### [TASK TO CARRY OUT]
Below are the entries; return every line among them that holds the word "lastChunk".
===== MATERIAL SUPPLIED =====
/-- The pass a request would run next (R292, R293, R303, R304, R349). The k tokens of a verify pass are drafted first, by as many
draft passes (R206; DESIGN CHOICE, log entry 50: the spec does not say when a draft pass starts). -/
def Chip.passFor (c : Chip) (r : Recipe) (p : Pass) (req : BitVec 12) (e : Entry) : OutPass :=
  match (c.rerunsOf req).head? with
  | some o => { o with pass := p }
  | none =>
    if e.state = stReady || e.state = stPrompt then
      let s := c.chunkStart req e
      let n := min 512 (e.promptLen.toNat - s)
      { pass := p, req, kind := 2, pos := s, positions := n, lastChunk := s + n == e.promptLen.toNat }
    else
      let probe := e.flag 0 && r.draft && e.draftCur == 0 && decide (64 ≤ e.offCount.toNat)
      let want := if e.flag 0 && r.draft then (if probe then 1 else e.draftCur.toNat) else 0
      let k := min want (min r.maxLimit e.maxLen.toNat - e.len.toNat - 1)
      let d := c.draftsOf req
      if d.1.length < k && !d.2 then { pass := p, req, kind := 3, pos := e.len.toNat + d.1.length, positions := 1 }
      else
        let ds := d.1.take k
        { pass := p, req, kind := if ds.isEmpty then 0 else 1, pos := e.len.toNat, positions := ds.length + 1
          probe := probe && !ds.isEmpty, drafts := ds }

/-- A pass could produce a record (R302): all but a prompt chunk before the last, and a draft pass. -/
def OutPass.records (o : OutPass) : Bool := if o.kind = 2 then o.lastChunk else o.kind != 3

/-- The recipe under which pass `p` runs (R204). -/
def Chip.recipeFor (c : Chip) (p : Pass) : Option Recipe :=
  match c.rcp.staged with
  | some (r, .armed a) => if passBefore p a then c.rcp.active else some r
  | _ => c.rcp.active

/-- The WEPOCH of pass `p` (R256). -/
def Chip.wepochFor (c : Chip) (p : Pass) : Byte :=
  match c.load.incoming with
  | some (e, _, .armed w) => if passBefore p w then c.activeWepoch else e.wepoch
  | _ => c.activeWepoch

/-- Start a pass (R207, R292, R304): the device crosses its boundary into it. -/
def startPass (x : Both) (o : OutPass) : Both :=
  let e := getEntry x o.req
  let e := if o.probe then { e with offCount := 0 } else e
  let x := putEntry x o.req { e with state := if e.state = stReady then stPrompt else e.state }
  let c := x.1.modServe fun s => { s with
    out := s.out ++ [o], rerun := s.rerun.filter (·.req != o.req), nextPass := some (o.pass + 1)
    withheld := s.withheld.filter (· != o.req)
    verify := if o.kind = 1 then s.verify + 1 else s.verify, probes := if o.probe then satAdd s.probes 1 else s.probes }
  let c := c.emit (.started o.pass o.req o.kind o.pos o.positions)
  (c.deviceBoundary { pass := o.pass, req := o.req, variant := e.variant.setWidth 6, wepoch := c.wepochFor o.pass
                      pos := BitVec.ofNat 20 o.pos, positions := o.positions, kind := o.kind, began := c.tick.count }, x.2)

/-- A generation, verify or draft pass, a prompt chunk, still occupies this device (R292, R293). -/
def Chip.laneBusy (c : Chip) (chunk : Bool) : Bool := c.rcp.passes.any fun p => p.isChunk == chunk && !c.passDone p

/-- Start the request's next pass, or end the request for want of a length class (R301, reason 4). -/
def startFor (x : Both) (r : Recipe) (p : Pass) (req : BitVec 12) (e : Entry) : Both :=
  let o := x.1.passFor r p req e
  if (r.lengthOf o.pos o.positions).isNone then
    let x := endEntry x req stDone 4 p
    (x.1.endSched req, x.2)
  else startPass x o

/-- A request's next pass is withheld for want of room in the token ring: one event for each pass (R302). -/
def Chip.withhold (c : Chip) (req : BitVec 12) : Chip :=
  if c.serve.withheld.contains req then c
  else (c.modServe fun s => { s with withheld := s.withheld ++ [req] }).tally Src.tokenRingFull 0

/-- The choice of R292 for pass `p`, with R302's test of the token ring. -/
def choosePass (x : Both) (r : Recipe) (p : Pass) : Both :=
  let c := x.1
  let gen := firstBefore (c.generators p)
  let chunks := if c.laneBusy true then [] else c.prompters
  let quiet := chunks.filter fun y => !(c.passFor r p y.1 y.2).records
  match gen with
  | some (q, e) =>
    if c.laneBusy false then x
    else if c.ringRoom then startFor x r p q e
    else match firstBefore quiet with
      | some (q', e) => startFor (c.withhold q, x.2) r p q' e
      | none => (c.withhold q, x.2)
  | none =>
    match firstBefore chunks with
    | none => x
    | some (q, e) =>
      if c.ringRoom || !(c.passFor r p q e).records then startFor x r p q e
      else match firstBefore quiet with
        | some (q', e) => startFor (c.withhold q, x.2) r p q' e
        | none => (c.withhold q, x.2)

/-- The armed recipe's drain holds pass `p` back (R203). -/
def Chip.drainHolds (c : Chip) (p : Pass) : Bool :=
  match c.rcp.staged with
  | some (_, .armed a) => !passBefore p a && !c.rcp.drained && c.serve.out.any fun o => passBefore o.pass a
  | _ => false

/-- Nothing is out and nothing can start: every change takes effect at once, as no pass S would ever come. -/
def applyIdle (x : Both) (p : Pass) : Both :=
  if x.1.serve.out.isEmpty && (x.1.generators p).isEmpty && x.1.prompters.isEmpty then
    let due := x.1.serve.changes
    let x : Both := (x.1.modServe fun s => { s with changes := [] }, x.2)
    due.foldl (fun x y => applyChange x y.notice) x
  else x

/-- PASS_START's choice (R203, R207, R271, R292). -/
def tryStart (x : Both) : Both :=
  if !x.1.isEntry || x.1.serve.stopped || x.1.fab.deviceHalt then x
  else match x.1.nextNumber with
    | none => x
    | some p =>
      let x := applyIdle (applyDue x p) p
      if x.1.drainHolds p then ({ x.1 with rcp := { x.1.rcp with draining := true } }, x.2)
      else match x.1.recipeFor p with
        | some r => choosePass ({ x.1 with rcp := { x.1.rcp with draining := false } }, x.2) r p
        | none => x

/-- DRAFT_CUR, REJECT_RUN and OFF_COUNT after a pass of a request with SPEC_EN (R304): `a` drafts accepted, `n` tokens. -/
def Entry.speculate (e : Entry) (o : OutPass) (a n : Nat) : Entry :=
  if !e.flag 0 then e
  else if o.kind = 1 then
    if o.probe then (if a = 0 then e else { e with draftCur := BitVec.ofNat 8 (min e.draftMax.toNat 2) })
    else if 1 ≤ a then { e with draftCur := BitVec.ofNat 8 (min e.draftMax.toNat (a + 1)), rejectRun := 0 }
    else if 1 ≤ e.rejectRun.toNat then
      let cur := e.draftCur >>> 2
      { e with draftCur := cur, rejectRun := 0, offCount := if cur = 0 then 0 else e.offCount }
    else { e with rejectRun := e.rejectRun + 1 }
  else if o.kind = 0 && e.draftCur == 0 then { e with offCount := satAdd e.offCount n }
  else e

/-- The pass ran under another epoch than the entry's (R300). -/
def Chip.epochChanged (c : Chip) (p : Pass) (e : Entry) : Bool :=
  let w := ((c.rcp.passes.find? fun x => x.pass == p).map (·.wepoch)).getD e.wepoch
  let r := match c.rcp.activeFrom with
    | some a => if passBefore p a then c.rcp.formerRepoch else c.activeRepoch
    | none => c.activeRepoch
  w != e.wepoch || r != e.repoch

/-- Append the records of a pass's tokens from a position on (R300, R301); the last carries the final reason, if any. -/
def appendTokens (o : OutPass) (changed missed : Bool) : Nat → List Nat → Nat → Both → Both
  | _, [], _, x => x
  | final, t :: ts, pos, x =>
    let last := ts.isEmpty
    let reason := if last then final else 0
    let x := appendRecord x o.req reason (recFlags (last && final != 0) (o.kind == 1) changed missed) t pos o.pass
    appendTokens o changed missed final ts (pos + 1) x

/-- The tokens that a verify pass delivers of those that the output group sampled (R303): the drafts that agree with them, and
the main model's next; with the reason of the last one if it is delivered. -/
def acceptTokens (drafts : List Nat) (tokens : List Nat) (final : Nat) : List Nat × Nat :=
  let a := ((drafts.zip tokens).takeWhile fun x => x.1 == x.2).length
  if a + 1 < tokens.length then (tokens.take (a + 1), 0)
  else if final = 5 && a < tokens.length then (tokens, 0)
  else (tokens, final)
=====
### [RESPONSE TO THIS TASK]
      { pass := p, req, kind := 2, pos := s, positions := n, lastChunk := s + n == e.promptLen.toNat }
def OutPass.records (o : OutPass) : Bool := if o.kind = 2 then o.lastChunk else o.kind != 3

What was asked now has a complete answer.